Systems, methods, and devices are provided to perform K-best maximum likelihood detector (MLD) for multiple-input multiple-output (MIMO) wireless communication. An electronic device may have multiple antennas and one or more configurable triangular spatial arrays of processing elements configurable to carry out a K-best maximum likelihood detector (MLD) method for multiple-input multiple-output (MIMO) wireless communication via the antennas.

Description

[Title established by the ISA under Rule 37.2] VERSATILE SYSTOLIC ARRAY FOR MAXIMUM LIKELIHOOD MIMO DETECTORS BACKGROUND
The present disclosure relates generally to a programmable spatial array that can rapidly and efficiently support a K-best maximum likelihood detector (MLD) for multiple-input multiple-output (MIMO) wireless communication.

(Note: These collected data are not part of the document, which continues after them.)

-- ==== Sys2Proof/Syntax.lean ====
section
/-! DEFINITION. The instructions of the ksparc CORE, one constructor per row of spec/opcode_table.json
(30_encoding.md rules R62 to R82).

A constructor holds EVERY field of its word, the fields the core ignores among them (rule R78), so that
decoding drops no bit: a well-formed instruction and its word determine each other. -/

namespace Sys2Proof

/-- The second operand of a format-3 instruction (rules R64, R68): a register, beside the `asi` field that
the decoder extracts and nothing uses, or a signed 13-bit immediate. -/
inductive Operand2 where
  /-- `i = 0`: the register `rs2`; `asi` is ignored (rule R78). -/
  | reg (asi : BitVec 8) (rs2 : RegNum)
  /-- `i = 1`: the immediate `simm13`, sign-extended where it is used. -/
  | imm (simm13 : BitVec 13)
deriving DecidableEq, Repr

/-- The instructions, in the order of the opcode table. In each constructor's comment: the class of rule R80
and the rule that gives the effect. -/
inductive Instr where
  /-- `HALT0`: halts, rule R163. -/
  | halt0
  /-- `UNIMP`: illegal, rule R258. -/
  | unimp (rd : RegNum) (const22 : BitVec 22)
  /-- `RESERVED_OP2_1`: illegal, rule R258. -/
  | reservedOp2_1 (rd : RegNum) (low22 : BitVec 22)
  /-- `RESERVED_OP2_3`: illegal, rule R258. -/
  | reservedOp2_3 (rd : RegNum) (low22 : BitVec 22)
  /-- `RESERVED_OP2_5`: illegal, rule R258. -/
  | reservedOp2_5 (rd : RegNum) (low22 : BitVec 22)
  /-- `BN`: executed, rule R174. -/
  | bn (a : BitVec 1) (disp22 : BitVec 22)
  /-- `BE`: executed, rule R175. -/
  | be (a : BitVec 1) (disp22 : BitVec 22)
  /-- `BLE`: executed, rule R176. -/
  | ble (a : BitVec 1) (disp22 : BitVec 22)
  /-- `BL`: executed, rule R177. -/
  | bl (a : BitVec 1) (disp22 : BitVec 22)
  /-- `BLEU`: executed, rule R178. -/
  | bleu (a : BitVec 1) (disp22 : BitVec 22)
  /-- `BCS`: executed, rule R179. -/
  | bcs (a : BitVec 1) (disp22 : BitVec 22)
  /-- `BNEG`: executed, rule R180. -/
  | bneg (a : BitVec 1) (disp22 : BitVec 22)
  /-- `BVS`: executed, rule R181. -/
  | bvs (a : BitVec 1) (disp22 : BitVec 22)
  /-- `BA`: executed, rule R182. -/
  | ba (a : BitVec 1) (disp22 : BitVec 22)
  /-- `BNE`: executed, rule R183. -/
  | bne (a : BitVec 1) (disp22 : BitVec 22)
  /-- `BG`: executed, rule R184. -/
  | bg (a : BitVec 1) (disp22 : BitVec 22)
  /-- `BGE`: executed, rule R185. -/
  | bge (a : BitVec 1) (disp22 : BitVec 22)
  /-- `BGU`: executed, rule R186. -/
  | bgu (a : BitVec 1) (disp22 : BitVec 22)
  /-- `BCC`: executed, rule R187. -/
  | bcc (a : BitVec 1) (disp22 : BitVec 22)
  /-- `BPOS`: executed, rule R188. -/
  | bpos (a : BitVec 1) (disp22 : BitVec 22)
  /-- `BVC`: executed, rule R189. -/
  | bvc (a : BitVec 1) (disp22 : BitVec 22)
  /-- `NOP`: executed, rule R191. -/
  | nop
  /-- `SETHI`: executed, rule R190. -/
  | sethi (rd : RegNum) (imm22 : BitVec 22)
  /-- `FBfcc`: no-op, rule R253. -/
  | fbfcc (a : BitVec 1) (cond : BitVec 4) (disp22 : BitVec 22)
  /-- `CBccc`: no-op, rule R253. -/
  | cbccc (a : BitVec 1) (cond : BitVec 4) (disp22 : BitVec 22)
  /-- `CALL`: executed, rule R172. -/
  | call (disp30 : BitVec 30)
  /-- `ADD`: executed, rule R101. -/
  | add (rd rs1 : RegNum) (src : Operand2)
  /-- `AND`: executed, rule R111. -/
  | and (rd rs1 : RegNum) (src : Operand2)
  /-- `OR`: executed, rule R115. -/
  | or (rd rs1 : RegNum) (src : Operand2)
  /-- `XOR`: executed, rule R119. -/
  | xor (rd rs1 : RegNum) (src : Operand2)
  /-- `SUB`: executed, rule R105. -/
  | sub (rd rs1 : RegNum) (src : Operand2)
  /-- `ANDN`: executed, rule R113. -/
  | andn (rd rs1 : RegNum) (src : Operand2)
  /-- `ORN`: executed, rule R117. -/
  | orn (rd rs1 : RegNum) (src : Operand2)
  /-- `XNOR`: executed, rule R121. -/
  | xnor (rd rs1 : RegNum) (src : Operand2)
  /-- `ADDX`: executed, rule R103. -/
  | addx (rd rs1 : RegNum) (src : Operand2)
  /-- `RESERVED_OP2_OP3_09`: illegal, rule R258. -/
  | reservedArith09 (rd : RegNum) (low19 : BitVec 19)
  /-- `UMUL`: executed, rule R141. -/
  | umul (rd rs1 : RegNum) (src : Operand2)
  /-- `SMUL`: executed, rule R143. -/
  | smul (rd rs1 : RegNum) (src : Operand2)
  /-- `SUBX`: executed, rule R107. -/
  | subx (rd rs1 : RegNum) (src : Operand2)
  /-- `RESERVED_OP2_OP3_0D`: illegal, rule R258. -/
  | reservedArith0D (rd : RegNum) (low19 : BitVec 19)
  /-- `UDIV`: executed, rule R146. -/
  | udiv (rd rs1 : RegNum) (src : Operand2)
  /-- `SDIV`: executed, rule R148. -/
  | sdiv (rd rs1 : RegNum) (src : Operand2)
  /-- `ADDcc`: executed, rule R102. -/
  | addcc (rd rs1 : RegNum) (src : Operand2)
  /-- `ANDcc`: executed, rule R112. -/
  | andcc (rd rs1 : RegNum) (src : Operand2)
  /-- `ORcc`: executed, rule R116. -/
  | orcc (rd rs1 : RegNum) (src : Operand2)
  /-- `XORcc`: executed, rule R120. -/
  | xorcc (rd rs1 : RegNum) (src : Operand2)
  /-- `SUBcc`: executed, rule R106. -/
  | subcc (rd rs1 : RegNum) (src : Operand2)
  /-- `ANDNcc`: executed, rule R114. -/
  | andncc (rd rs1 : RegNum) (src : Operand2)
  /-- `ORNcc`: executed, rule R118. -/
  | orncc (rd rs1 : RegNum) (src : Operand2)
  /-- `XNORcc`: executed, rule R122. -/
  | xnorcc (rd rs1 : RegNum) (src : Operand2)
  /-- `ADDXcc`: executed, rule R104. -/
  | addxcc (rd rs1 : RegNum) (src : Operand2)
  /-- `RESERVED_OP2_OP3_19`: illegal, rule R258. -/
  | reservedArith19 (rd : RegNum) (low19 : BitVec 19)
  /-- `UMULcc`: executed, rule R142. -/
  | umulcc (rd rs1 : RegNum) (src : Operand2)
  /-- `SMULcc`: executed, rule R144. -/
  | smulcc (rd rs1 : RegNum) (src : Operand2)
  /-- `SUBXcc`: executed, rule R108. -/
  | subxcc (rd rs1 : RegNum) (src : Operand2)
  /-- `RESERVED_OP2_OP3_1D`: illegal, rule R258. -/
  | reservedArith1D (rd : RegNum) (low19 : BitVec 19)
  /-- `UDIVcc`: executed, rule R147. -/
  | udivcc (rd rs1 : RegNum) (src : Operand2)
  /-- `SDIVcc`: executed, rule R149. -/
  | sdivcc (rd rs1 : RegNum) (src : Operand2)
  /-- `TADDcc`: illegal, rule R258. -/
  | taddcc (rd rs1 : RegNum) (src : Operand2)
  /-- `TSUBcc`: illegal, rule R258. -/
  | tsubcc (rd rs1 : RegNum) (src : Operand2)
  /-- `TADDccTV`: illegal, rule R258. -/
  | taddcctv (rd rs1 : RegNum) (src : Operand2)
  /-- `TSUBccTV`: illegal, rule R258. -/
  | tsubcctv (rd rs1 : RegNum) (src : Operand2)
  /-- `MULScc`: illegal, rule R258. -/
  | mulscc (rd rs1 : RegNum) (src : Operand2)
  /-- `SLL`: executed, rule R131. -/
  | sll (rd rs1 : RegNum) (src : Operand2)
  /-- `SRL`: executed, rule R132. -/
  | srl (rd rs1 : RegNum) (src : Operand2)
  /-- `SRA`: executed, rule R133. -/
  | sra (rd rs1 : RegNum) (src : Operand2)
  /-- `RDY`: executed, rule R194. -/
  | rdy (rd rs1 : RegNum) (src : Operand2)
  /-- `RDPSR`: executed, rule R195. -/
  | rdpsr (rd rs1 : RegNum) (src : Operand2)
  /-- `RDWIM`: executed, rule R196. -/
  | rdwim (rd rs1 : RegNum) (src : Operand2)
  /-- `RDTBR`: executed, rule R197. -/
  | rdtbr (rd rs1 : RegNum) (src : Operand2)
  /-- `RESERVED_OP2_OP3_2C`: illegal, rule R258. -/
  | reservedArith2C (rd : RegNum) (low19 : BitVec 19)
  /-- `RESERVED_OP2_OP3_2D`: illegal, rule R258. -/
  | reservedArith2D (rd : RegNum) (low19 : BitVec 19)
  /-- `RESERVED_OP2_OP3_2E`: illegal, rule R258. -/
  | reservedArith2E (rd : RegNum) (low19 : BitVec 19)
  /-- `RESERVED_OP2_OP3_2F`: illegal, rule R258. -/
  | reservedArith2F (rd : RegNum) (low19 : BitVec 19)
  /-- `WRY`: executed, rule R198. -/
  | wry (rd rs1 : RegNum) (src : Operand2)
  /-- `WRPSR`: executed, rule R199. -/
  | wrpsr (rd rs1 : RegNum) (src : Operand2)
  /-- `WRWIM`: executed, rule R200. -/
  | wrwim (rd rs1 : RegNum) (src : Operand2)
  /-- `WRTBR`: executed, rule R201. -/
  | wrtbr (rd rs1 : RegNum) (src : Operand2)
  /-- `FPop1`: no-op, rule R251. -/
  | fpop1 (rd rs1 : RegNum) (opf : BitVec 9) (rs2 : RegNum)
  /-- `FPop2`: no-op, rule R251. -/
  | fpop2 (rd rs1 : RegNum) (opf : BitVec 9) (rs2 : RegNum)
  /-- `CPop1`: no-op, rule R251. -/
  | cpop1 (rd rs1 : RegNum) (opf : BitVec 9) (rs2 : RegNum)
  /-- `CPop2`: no-op, rule R251. -/
  | cpop2 (rd rs1 : RegNum) (opf : BitVec 9) (rs2 : RegNum)
  /-- `JMPL`: executed, rule R173. -/
  | jmpl (rd rs1 : RegNum) (src : Operand2)
  /-- `RETT`: decoded, not executed, rule R259. -/
  | rett (rd rs1 : RegNum) (src : Operand2)
  /-- `Ticc`: decoded, not executed, rule R254. -/
  | ticc (bit29 : BitVec 1) (cond : BitVec 4) (rs1 : RegNum) (src : Operand2)
  /-- `FLUSH`: decoded, not executed, rule R255. -/
  | flush (rd rs1 : RegNum) (src : Operand2)
  /-- `SAVE`: executed, rule R242. -/
  | save (rd rs1 : RegNum) (src : Operand2)
  /-- `RESTORE`: executed, rule R243. -/
  | restore (rd rs1 : RegNum) (src : Operand2)
  /-- `RESERVED_OP2_OP3_3E`: illegal, rule R258. -/
  | reservedArith3E (rd : RegNum) (low19 : BitVec 19)
  /-- `RESERVED_OP2_OP3_3F`: illegal, rule R258. -/
  | reservedArith3F (rd : RegNum) (low19 : BitVec 19)
  /-- `LD`: executed, rule R211. -/
  | ld (rd rs1 : RegNum) (src : Operand2)
  /-- `LDUB`: executed, rule R212. -/
  | ldub (rd rs1 : RegNum) (src : Operand2)
  /-- `LDUH`: executed, rule R213. -/
  | lduh (rd rs1 : RegNum) (src : Operand2)
  /-- `LDD`: executed, rule R214. -/
  | ldd (rd rs1 : RegNum) (src : Operand2)
  /-- `ST`: executed, rule R215. -/
  | st (rd rs1 : RegNum) (src : Operand2)
  /-- `STB`: executed, rule R216. -/
  | stb (rd rs1 : RegNum) (src : Operand2)
  /-- `STH`: executed, rule R217. -/
  | sth (rd rs1 : RegNum) (src : Operand2)
  /-- `STD`: executed, rule R218. -/
  | std (rd rs1 : RegNum) (src : Operand2)
  /-- `RESERVED_OP3_OP3_08`: illegal, rule R258. -/
  | reservedMem08 (rd : RegNum) (low19 : BitVec 19)
  /-- `LDSB`: executed, rule R219. -/
  | ldsb (rd rs1 : RegNum) (src : Operand2)
  /-- `LDSH`: executed, rule R220. -/
  | ldsh (rd rs1 : RegNum) (src : Operand2)
  /-- `RESERVED_OP3_OP3_0B`: illegal, rule R258. -/
  | reservedMem0B (rd : RegNum) (low19 : BitVec 19)
  /-- `RESERVED_OP3_OP3_0C`: illegal, rule R258. -/
  | reservedMem0C (rd : RegNum) (low19 : BitVec 19)
  /-- `LDSTUB`: illegal, rule R258. -/
  | ldstub (rd rs1 : RegNum) (src : Operand2)
  /-- `RESERVED_OP3_OP3_0E`: illegal, rule R258. -/
  | reservedMem0E (rd : RegNum) (low19 : BitVec 19)
  /-- `SWAP`: illegal, rule R258. -/
  | swap (rd rs1 : RegNum) (src : Operand2)
  /-- `LDA`: decoded, not executed, rule R256. -/
  | lda (rd rs1 : RegNum) (src : Operand2)
  /-- `LDUBA`: decoded, not executed, rule R256. -/
  | lduba (rd rs1 : RegNum) (src : Operand2)
  /-- `LDUHA`: decoded, not executed, rule R256. -/
  | lduha (rd rs1 : RegNum) (src : Operand2)
  /-- `LDDA`: decoded, not executed, rule R256. -/
  | ldda (rd rs1 : RegNum) (src : Operand2)
  /-- `STA`: decoded, not executed, rule R256. -/
  | sta (rd rs1 : RegNum) (src : Operand2)
  /-- `STBA`: decoded, not executed, rule R256. -/
  | stba (rd rs1 : RegNum) (src : Operand2)
  /-- `STHA`: decoded, not executed, rule R256. -/
  | stha (rd rs1 : RegNum) (src : Operand2)
  /-- `STDA`: decoded, not executed, rule R256. -/
  | stda (rd rs1 : RegNum) (src : Operand2)
  /-- `RESERVED_OP3_OP3_18`: illegal, rule R258. -/
  | reservedMem18 (rd : RegNum) (low19 : BitVec 19)
  /-- `LDSBA`: decoded, not executed, rule R256. -/
  | ldsba (rd rs1 : RegNum) (src : Operand2)
  /-- `LDSHA`: decoded, not executed, rule R256. -/
  | ldsha (rd rs1 : RegNum) (src : Operand2)
  /-- `RESERVED_OP3_OP3_1B`: illegal, rule R258. -/
  | reservedMem1B (rd : RegNum) (low19 : BitVec 19)
  /-- `RESERVED_OP3_OP3_1C`: illegal, rule R258. -/
  | reservedMem1C (rd : RegNum) (low19 : BitVec 19)
  /-- `LDSTUBA`: illegal, rule R258. -/
  | ldstuba (rd rs1 : RegNum) (src : Operand2)
  /-- `RESERVED_OP3_OP3_1E`: illegal, rule R258. -/
  | reservedMem1E (rd : RegNum) (low19 : BitVec 19)
  /-- `SWAPA`: illegal, rule R258. -/
  | swapa (rd rs1 : RegNum) (src : Operand2)
  /-- `LDF`: no-op, rule R252. -/
  | ldf (rd rs1 : RegNum) (src : Operand2)
  /-- `LDFSR`: no-op, rule R252. -/
  | ldfsr (rd rs1 : RegNum) (src : Operand2)
  /-- `RESERVED_OP3_OP3_22`: illegal, rule R258. -/
  | reservedMem22 (rd : RegNum) (low19 : BitVec 19)
  /-- `LDDF`: no-op, rule R252. -/
  | lddf (rd rs1 : RegNum) (src : Operand2)
  /-- `STF`: no-op, rule R252. -/
  | stf (rd rs1 : RegNum) (src : Operand2)
  /-- `STFSR`: no-op, rule R252. -/
  | stfsr (rd rs1 : RegNum) (src : Operand2)
  /-- `STDFQ`: no-op, rule R252. -/
  | stdfq (rd rs1 : RegNum) (src : Operand2)
  /-- `STDF`: no-op, rule R252. -/
  | stdf (rd rs1 : RegNum) (src : Operand2)
  /-- `RESERVED_OP3_OP3_28`: illegal, rule R258. -/
  | reservedMem28 (rd : RegNum) (low19 : BitVec 19)
  /-- `RESERVED_OP3_OP3_29`: illegal, rule R258. -/
  | reservedMem29 (rd : RegNum) (low19 : BitVec 19)
  /-- `RESERVED_OP3_OP3_2A`: illegal, rule R258. -/
  | reservedMem2A (rd : RegNum) (low19 : BitVec 19)
  /-- `RESERVED_OP3_OP3_2B`: illegal, rule R258. -/
  | reservedMem2B (rd : RegNum) (low19 : BitVec 19)
  /-- `RESERVED_OP3_OP3_2C`: illegal, rule R258. -/
  | reservedMem2C (rd : RegNum) (low19 : BitVec 19)
  /-- `RESERVED_OP3_OP3_2D`: illegal, rule R258. -/
  | reservedMem2D (rd : RegNum) (low19 : BitVec 19)
  /-- `RESERVED_OP3_OP3_2E`: illegal, rule R258. -/
  | reservedMem2E (rd : RegNum) (low19 : BitVec 19)
  /-- `RESERVED_OP3_OP3_2F`: illegal, rule R258. -/
  | reservedMem2F (rd : RegNum) (low19 : BitVec 19)
  /-- `LDC`: no-op, rule R252. -/
  | ldc (rd rs1 : RegNum) (src : Operand2)
  /-- `LDCSR`: no-op, rule R252. -/
  | ldcsr (rd rs1 : RegNum) (src : Operand2)
  /-- `RESERVED_OP3_OP3_32`: illegal, rule R258. -/
  | reservedMem32 (rd : RegNum) (low19 : BitVec 19)
  /-- `LDDC`: no-op, rule R252. -/
  | lddc (rd rs1 : RegNum) (src : Operand2)
  /-- `STC`: no-op, rule R252. -/
  | stc (rd rs1 : RegNum) (src : Operand2)
  /-- `STCSR`: no-op, rule R252. -/
  | stcsr (rd rs1 : RegNum) (src : Operand2)
  /-- `STDCQ`: no-op, rule R252. -/
  | stdcq (rd rs1 : RegNum) (src : Operand2)
  /-- `STDC`: no-op, rule R252. -/
  | stdc (rd rs1 : RegNum) (src : Operand2)
  /-- `RESERVED_OP3_OP3_38`: illegal, rule R258. -/
  | reservedMem38 (rd : RegNum) (low19 : BitVec 19)
  /-- `RESERVED_OP3_OP3_39`: illegal, rule R258. -/
  | reservedMem39 (rd : RegNum) (low19 : BitVec 19)
  /-- `RESERVED_OP3_OP3_3A`: illegal, rule R258. -/
  | reservedMem3A (rd : RegNum) (low19 : BitVec 19)
  /-- `RESERVED_OP3_OP3_3B`: illegal, rule R258. -/
  | reservedMem3B (rd : RegNum) (low19 : BitVec 19)
  /-- `RESERVED_OP3_OP3_3C`: illegal, rule R258. -/
  | reservedMem3C (rd : RegNum) (low19 : BitVec 19)
  /-- `RESERVED_OP3_OP3_3D`: illegal, rule R258. -/
  | reservedMem3D (rd : RegNum) (low19 : BitVec 19)
  /-- `RESERVED_OP3_OP3_3E`: illegal, rule R258. -/
  | reservedMem3E (rd : RegNum) (low19 : BitVec 19)
  /-- `RESERVED_OP3_OP3_3F`: illegal, rule R258. -/
  | reservedMem3F (rd : RegNum) (low19 : BitVec 19)
deriving DecidableEq, Repr

end Sys2Proof
end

This section is intended to introduce the reader to various aspects of art that may be related to various aspects of the present disclosure, which are described and/or claimed below. This discussion is believed to be helpful in providing the reader with background information to facilitate a better understanding of the various aspects of the present disclosure. Accordingly, it may be understood that these statements are to be read in this light, and not as admissions of prior art.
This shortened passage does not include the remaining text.